Perhaps the most interesting moment in the history of the China Baseball League occurred one evening last year in the city of Wuxi, about 80 miles west of Shanghai. It was late May, and the league's All-Stars had gathered for a mid-season showdown between the North and South divisions. The red flag with its five golden stars waved gently next to the scoreboard. Freshly chalked baselines glowed against the clay and grass. Construction-site dust blew in over the right field wall.

On the mound, pitching for the South despite being only 19 years old, stood Liu Kai, left-handed ace of the Guangdong Leopards and probably the most talked-about prospect in Chinese baseball. You might not have guessed this from looking at him. Liu had the guileless face of a middle-schooler. Though just over six feet, he had soft arms and little legs that made his pants droop. On the mound, however, he had a fluid delivery and - by Chinese standards - a treacherous curveball. A week before tonight's game, he'd thrown a shutout against the Shanghai Eagles, striking out sixteen batters. And though his fastball, by American standards, wasn't actually very fast, he was about to sign a minor-league contract with the New York Yankees.

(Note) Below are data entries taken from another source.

-- ==== Sys2Proof/Decode.lean ====
section
/-! DEFINITION. Decoding of the two instruction streams, total on every 32-bit word, and the encoder (R42, R48, R49, R53, R54,
R55, R57). A word is split into the fields of its format, high field first; the encoder packs the same lists. -/

namespace Sys2Proof

/-- Why a word is no instruction: R44 with E = 0, a prefix with E = 1 (R52), or ILLEGAL (SEQILLEGAL in the sequencer stream)
with its subcode (R55, R169). -/
inductive DecErr where
  | runEnd
  | prefixE
  | illegal (sub : Nat)
  deriving DecidableEq, Repr

/-- Total width of a list of fields. -/
def bitsOf : List Nat → Nat
  | [] => 0
  | w :: t => w + bitsOf t

/-- Total width of a list of fields with values. -/
def bitsOfFields : List (Nat × Nat) → Nat
  | [] => 0
  | f :: t => f.1 + bitsOfFields t

/-- The number whose bits are the fields, high field first, as (width, value) (R48). -/
def pack : List (Nat × Nat) → Nat
  | [] => 0
  | f :: t => f.2 * 2 ^ bitsOfFields t + pack t

/-- The values of the fields of the given widths, high field first, that stand in the low bits of `x` (R48). -/
def split : List Nat → Nat → List Nat
  | [], _ => []
  | w :: t, x => x / 2 ^ bitsOf t % 2 ^ w :: split t x

/-- A strand word: E, the major opcode and the fields of its format (R42, R48). -/
def word (e major : Nat) (fs : List (Nat × Nat)) : W32 :=
  BitVec.ofNat 32 (pack ((1, e) :: (6, major) :: fs))

/-- A sequencer word: op5 and the fields of its layout (R57). -/
def seqWord (op : Nat) (fs : List (Nat × Nat)) : W32 :=
  BitVec.ofNat 32 (pack ((5, op) :: fs))

/-- An instruction with nothing left to check. -/
def Decode.ok (i : Instr) : Except DecErr Instr := .ok i

/-- An instruction whose must-be-zero fields are `zs` (R55, subcode 3). -/
def Decode.zero (zs : List Nat) (i : Instr) : Except DecErr Instr :=
  if zs.all (· == 0) then .ok i else .error (.illegal 3)

/-- A word that is wrong by `err` unless a must-be-zero field of it is not zero, which is the lower subcode (R56). -/
def Decode.zeroOr (zs : List Nat) (err : DecErr) : Except DecErr Instr :=
  if zs.all (· == 0) then .error err else .error (.illegal 3)

/-- An instruction of R44, which traps RUNEND with E = 0 before it can trap ILLEGAL (R56). -/
def Decode.atEnd (e : Bool) (r : Except DecErr Instr) : Except DecErr Instr :=
  if e then r else .error .runEnd

/-- The code of a `Ty` in a word. -/
def Ty.code : Ty → Nat
  | .i32 => 0
  | .n32 => 1
  | .i64 => 2
  | .n64 => 3
  | .i16 => 4
  | .n16 => 5
  | .i8 => 6
  | .n8 => 7
  | .f32 => 8
  | .f64 => 9
  | .f16 => 10
  | .bf16 => 11
  | .f8a => 12
  | .f8b => 13
  | .f4 => 14
  | .l32 => 15

/-- The `Ty` of a code. -/
def Ty.ofCode : Nat → Ty
  | 0 => .i32
  | 1 => .n32
  | 2 => .i64
  | 3 => .n64
  | 4 => .i16
  | 5 => .n16
  | 6 => .i8
  | 7 => .n8
  | 8 => .f32
  | 9 => .f64
  | 10 => .f16
  | 11 => .bf16
  | 12 => .f8a
  | 13 => .f8b
  | 14 => .f4
  | _ => .l32

/-- The code of a `Cmp` in a word. -/
def Cmp.code : Cmp → Nat
  | .eq => 0
  | .ne => 1
  | .lt => 2
  | .le => 3
  | .gt => 4
  | .ge => 5
  | .ltu => 6
  | .leu => 7
  | .gtu => 8
  | .geu => 9

/-- The `Cmp` of a code. -/
def Cmp.ofCode : Nat → Cmp
  | 0 => .eq
  | 1 => .ne
  | 2 => .lt
  | 3 => .le
  | 4 => .gt
  | 5 => .ge
  | 6 => .ltu
  | 7 => .leu
  | 8 => .gtu
  | _ => .geu

/-- The code of a `FCmp` in a word. -/
def FCmp.code : FCmp → Nat
  | .eq => 0
  | .ne => 1
  | .lt => 2
  | .le => 3
  | .gt => 4
  | .ge => 5
  | .un => 6
  | .ord => 7

/-- The `FCmp` of a code. -/
def FCmp.ofCode : Nat → FCmp
  | 0 => .eq
  | 1 => .ne
  | 2 => .lt
  | 3 => .le
  | 4 => .gt
  | 5 => .ge
  | 6 => .un
  | _ => .ord

/-- The code of a `RedOp` in a word. -/
def RedOp.code : RedOp → Nat
  | .add => 0
  | .min => 1
  | .max => 2
  | .and => 3
  | .or => 4
  | .xor => 5

/-- The `RedOp` of a code. -/
def RedOp.ofCode : Nat → RedOp
  | 0 => .add
  | 1 => .min
  | 2 => .max
  | 3 => .and
  | 4 => .or
  | _ => .xor

/-- The code of a `AOp` in a word. -/
def AOp.code : AOp → Nat
  | .add => 0
  | .fadd => 1
  | .min => 2
  | .max => 3
  | .minu => 4
  | .maxu => 5
  | .and => 6
  | .or => 7
  | .xor => 8
  | .xchg => 9
  | .cas => 10
  | .inc => 11
  | .dec => 12

/-- The `AOp` of a code. -/
def AOp.ofCode : Nat → AOp
  | 0 => .add
  | 1 => .fadd
  | 2 => .min
  | 3 => .max
  | 4 => .minu
  | 5 => .maxu
  | 6 => .and
  | 7 => .or
  | 8 => .xor
  | 9 => .xchg
  | 10 => .cas
  | 11 => .inc
  | _ => .dec

/-- The code of a `Order` in a word. -/
def Order.code : Order → Nat
  | .rlx => 0
  | .acq => 1
  | .rel => 2
  | .ar => 3

/-- The `Order` of a code. -/
def Order.ofCode : Nat → Order
  | 0 => .rlx
  | 1 => .acq
  | 2 => .rel
  | _ => .ar

open Decode

/-- Major 0x00, format S3 (R48, R53). -/
def Decode.major00 (e : Bool) (x : Nat) : Except DecErr Instr :=
  match split [7, 6, 6, 6] x with
  | [x0, x1, x2, x3] =>
    match x0 with
    | 0x00 => zero [x1, x2, x3] (.nop e)
    | 0x01 => atEnd e (zero [x1, x2, x3] (.exit))
    | 0x02 => atEnd e (zero [x1, x2, x3] (.yield))
    | 0x03 => zero [x1, x2, x3] (.ebreak e)
    | 0x04 => atEnd e (zero [x1, x3] (.pause (.ofNat _ x2)))
    | 0x05 => atEnd e (zero [x1, x2, x3] (.acquire))
    | 0x06 => atEnd e (ok (.waitc (.ofNat _ x1) (.ofNat _ x2) (.ofNat _ x3)))
    | 0x07 => zero [x2] (.getsr e (.ofNat _ x1) (.ofNat _ x3))
    | 0x08 => zero [x1] (.setsr e (.ofNat _ x2) (.ofNat _ x3))
    | 0x09 => zero [x2, x3] (.getm e (.ofNat _ x1))
    | 0x0A => zero [x1, x3] (.setmr e (.ofNat _ x2))
    | 0x0B => atEnd e (zero [x1, x2, x3] (.join))
    | _ => .error (.illegal 2)
  | _ => .error (.illegal 2)

/-- Major 0x01, format SL (R48, R53). -/
def Decode.major01 (e : Bool) (x : Nat) : Except DecErr Instr :=
  match split [6, 19] x with
  | [x0, x1] =>
    atEnd e (zero [x0] (.trap (.ofNat _ x1)))
  | _ => .error (.illegal 2)

/-- Major 0x02, format SL (R48, R53). -/
def Decode.major02 (e : Bool) (x : Nat) : Except DecErr Instr :=
  match split [6, 19] x with
  | [x0, x1] =>
    zero [x0, x1 / 2 ^ 13] (.setm e (.ofNat _ x1))
  | _ => .error (.illegal 2)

After two quick outs in the first, the North sent to the plate a lanky centre fielder with a seemingly permanent goofy look on his face. By some measures, Wang Chao was washed up. Back in 2001, when he was just 16, he had signed with the Seattle Mariners, who liked his height - six-foot-four - and thought they might turn him into a pitcher. He got a $30,000 signing bonus, and had the honour of being the first mainland Chinese player to join a major league organisation. Then he spent two fruitless years in the lowest level of the minor leagues, failing to rise in the so-called farm system that cultivates players for the majors. He acquired a reputation for not working very hard. "He just didn't want to do the things he needed to do to be successful," Ted Heid, Seattle's head scout for Asia, told me. So Wang went back to China, his big chance blown. Tonight he didn't look too upset about it. Now 22, he wore a cocky smile and seemed to be constantly looking around for someone to share a private joke with.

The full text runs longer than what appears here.